The Bank of England’s Inability to Tackle Inflation (Roger Gewolb)

This blog encourages frank expressions of views. I’ve been approached by Leading fair financial expert, entrepreneur and broadcaster, Dr Roger Gewolb, to re-publish this article that first appeared in Business Leader, it’s frank!

It takes a look into the Bank of England’s rapid interest rate rises and their damaging blows to the British economy. All views are Roger’s.

The Bank of England’s latest interest rate rise is the 13th in little over a year, and it has taken us from .1% per annum to 5%, which is the highest rate for 15 years.

Both the Bank of England and its Governor, Andrew Bailey, have a history of waiting too long to take necessary actions. The Bank, as long ago as the mid-19th century, failed to spot and dampen inflation early on and instead let it run out of hand. Bailey was criticised, whilst running the UK Financial Conduct Authority, for waiting too long to spot and prevent bad actions in the Woodford and London & Capital scandals, with UK investors allegedly losing billions of pounds. Right now, when faced with similar conditions, requiring wise and strong action, they have raised interest rates far too fast and far too often, seriously damaging the British economy, businesses and consumers.

At the same time, they decry that they are “combating inflation” to save the economy and protect the country by their actions, even though inflation has not moved downwards significantly in more than a year. They also say they need to protect the pound against the dollar, but that protection is also not happening.

At the recent grand Mansion House annual dinner, a centuries-old gathering of bankers and City grandees, the Prime Minister and Chancellor effectively added their blessings to this madness, thus institutionalising it with the promise of even more rate rises and unnecessary misery going forward.

Unnecessary because what we have is cost-push, non-consumer-driven inflation, raising interest rates won’t help reduce it. It needs to be left to run itself out, as it always does, without crashing the economy in the meantime.

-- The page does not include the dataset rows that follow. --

-- ==== Sys2Proof/Machine/Acc.lean ====
section
/-! DEFINITION. Accessors of contexts, clusters, registers and predicates: the one home of every register (R27, R40). -/

namespace Sys2Proof.Machine

/-- The context in a slot. -/
def State.ctx (s : State) (k : Nat) : Ctx := s.ctxs.get .free k
/-- Replaces the context in a slot. -/
def State.setCtx (s : State) (k : Nat) (x : Ctx) : State := { s with ctxs := s.ctxs.set .free k x }
/-- Applies a function to the context in a slot. -/
def State.modCtx (s : State) (k : Nat) (f : Ctx → Ctx) : State := s.setCtx k (f (s.ctx k))

/-- A cluster of a context. -/
def Ctx.cl (x : Ctx) : Cl → Cluster
  | .C => x.c | .A => x.a | .V => x.v | .M => x.m
/-- Replaces a cluster of a context. -/
def Ctx.setCl (x : Ctx) (c : Cl) (y : Cluster) : Ctx :=
  match c with
  | .C => { x with c := y }
  | .A => { x with a := y }
  | .V => { x with v := y }
  | .M => { x with m := y }
/-- Applies a function to a cluster of a context. -/
def Ctx.modCl (x : Ctx) (c : Cl) (f : Cluster → Cluster) : Ctx := x.setCl c (f (x.cl c))
/-- Applies a function to every cluster of a context. -/
def Ctx.modAll (x : Ctx) (f : Cluster → Cluster) : Ctx := { x with c := f x.c, a := f x.a, v := f x.v, m := f x.m }

/-- A supervisor core. -/
def State.core (s : State) (n : Nat) : SupCore := s.sup.get .initial n
/-- Replaces a supervisor core. -/
def State.setCore (s : State) (n : Nat) (x : SupCore) : State := { s with sup := s.sup.set .initial n x }

/-- The cluster of an agent; a supervisor core has one of its own. -/
def State.clusterOf (s : State) : Agent → Cluster
  | .cluster k c => (s.ctx k).cl c
  | .sup n => (s.core n).cl
/-- Applies a function to the cluster of an agent. -/
def State.modCluster (s : State) (a : Agent) (f : Cluster → Cluster) : State :=
  match a with
  | .cluster k c => s.modCtx k fun x => x.modCl c f
  | .sup n => s.setCore n { s.core n with cl := f (s.core n).cl }

/-- The executing cluster. -/
def State.me (s : State) : Cluster := s.clusterOf s.cur
/-- Applies a function to the executing cluster. -/
def State.modMe (s : State) (f : Cluster → Cluster) : State := s.modCluster s.cur f

/-- The slot of an agent; none for a supervisor core. -/
def agentSlot : Agent → Option Nat
  | .cluster k _ => some k
  | .sup _ => none
/-- The slot of the executing context; 0 on a supervisor core, which uses no context. -/
def State.slot (s : State) : Nat := (agentSlot s.cur).getD 0
/-- The executing cluster's letter; C on a supervisor core (R232). -/
def State.cl (s : State) : Cl :=
  match s.cur with
  | .cluster _ c => c
  | .sup _ => .C
/-- The executing agent is a supervisor core. -/
def State.isSup (s : State) : Bool := (agentSlot s.cur).isNone
/-- The site at which the executing agent decodes (R232). -/
def State.site (s : State) : Site :=
  match s.cur with
  | .cluster _ c => .cl c
  | .sup _ => .sup
/-- The executing context. -/
def State.myCtx (s : State) : Ctx := s.ctx s.slot
/-- Applies a function to the executing context. -/
def State.modMyCtx (s : State) (f : Ctx → Ctx) : State := s.modCtx s.slot f

/-- A scalar register; s0 reads zero (R40). -/
def Cluster.readS (x : Cluster) (r : RegF) : Word := if r = 0 then 0 else x.s.get 0 r.toNat
/-- Writes a scalar register; a write to s0 is discarded (R40, R245). -/
def Cluster.writeS (x : Cluster) (r : RegF) (v : Word) : Cluster :=
  if r = 0 then x else { x with s := x.s.set 0 r.toNat v }
/-- A predicate; g7 reads 1 (R40). -/
def Cluster.readG (x : Cluster) (p : BitVec 3) : Bool := p == 7 || x.g.getLsbD p.toNat
/-- Writes a predicate; a write to g7 is discarded (R40, R222). -/
def Cluster.writeG (x : Cluster) (p : BitVec 3) (v : Bool) : Cluster :=
  if p = 7 then x
  else { x with g := if v then x.g ||| (1#8 <<< p.toNat) else x.g &&& ~~~(1#8 <<< p.toNat) }

/-- A scalar register of the executing cluster. -/
def State.readS (s : State) (r : RegF) : Word := s.me.readS r
/-- Writes a scalar register of the executing cluster. -/
def State.writeS (s : State) (r : RegF) (v : Word) : State := s.modMe fun x => x.writeS r v
/-- A predicate of the executing cluster. -/
def State.readG (s : State) (p : BitVec 3) : Bool := s.me.readG p
/-- Writes a predicate of the executing cluster. -/
def State.writeG (s : State) (p : BitVec 3) (v : Bool) : State := s.modMe fun x => x.writeG p v

/-- The guard's value: g(GSEL) xor NEG (R217). -/
def State.guardTrue (s : State) (g : Guard) : Bool := (s.readG g.sel) != g.neg

/-- ORs flags into the executing context's FLAGS (R85); a supervisor core has no FLAGS. -/
def State.orFlags (s : State) (f : Flags) : State :=
  if s.isSup then s else s.modMyCtx fun x => { x with flags := x.flags ||| f }

/-- The bobbin of a context slot (R9). -/
def bobbinOf (slot : Nat) : Nat := slot / 120
/-- The device spindle of a context slot (R9). -/
def spindleOf (slot : Nat) : Nat := slot / 2
/-- The slot of the spindle's other context. -/
def otherSlot (slot : Nat) : Nat := if slot % 2 = 0 then slot + 1 else slot - 1
/-- The bobbin of a supervisor core: four cores to a bobbin (R134). -/
def coreBobbin (core : Nat) : Nat := core / 4

/-- Working lane groups of a context's spindle, ascending (R14, R44). -/
def State.lanes (s : State) (slot : Nat) : List Nat :=
  (List.range 8).filter fun i => !(s.retired.get [] (spindleOf slot)).contains i
/-- The number of working lane groups (R44). -/
def State.laneCount (s : State) (slot : Nat) : Nat := (s.lanes slot).length

/-- VLMAX of an element width at a capacity with W working lane groups (R58, R114). -/
def vlmaxOf (width vcap lanes : Nat) : Nat := 256 * (128 * vcap * lanes / 8) / width

end Sys2Proof.Machine
end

The stubbornness of the Bank of England

Some say that we should remember when interest rates were as much as 14%. However, as recent building society and other studies state, a mortgage at just over 6% today is actually equivalent to a 25.7% rate in 1980. Real wage growth and much else is actually in retrograde, so we are hardly returning to a better position and can therefore afford this insanity, as they constantly try to tell us.

Labour is no better, as they simply do not make the obvious comments on all this and also gaslight on other matters, chiefly about how much better they would do, but without real specifics. It’s our whole system that is broken, as I cover in my interviews with experts including some notable politicians themselves.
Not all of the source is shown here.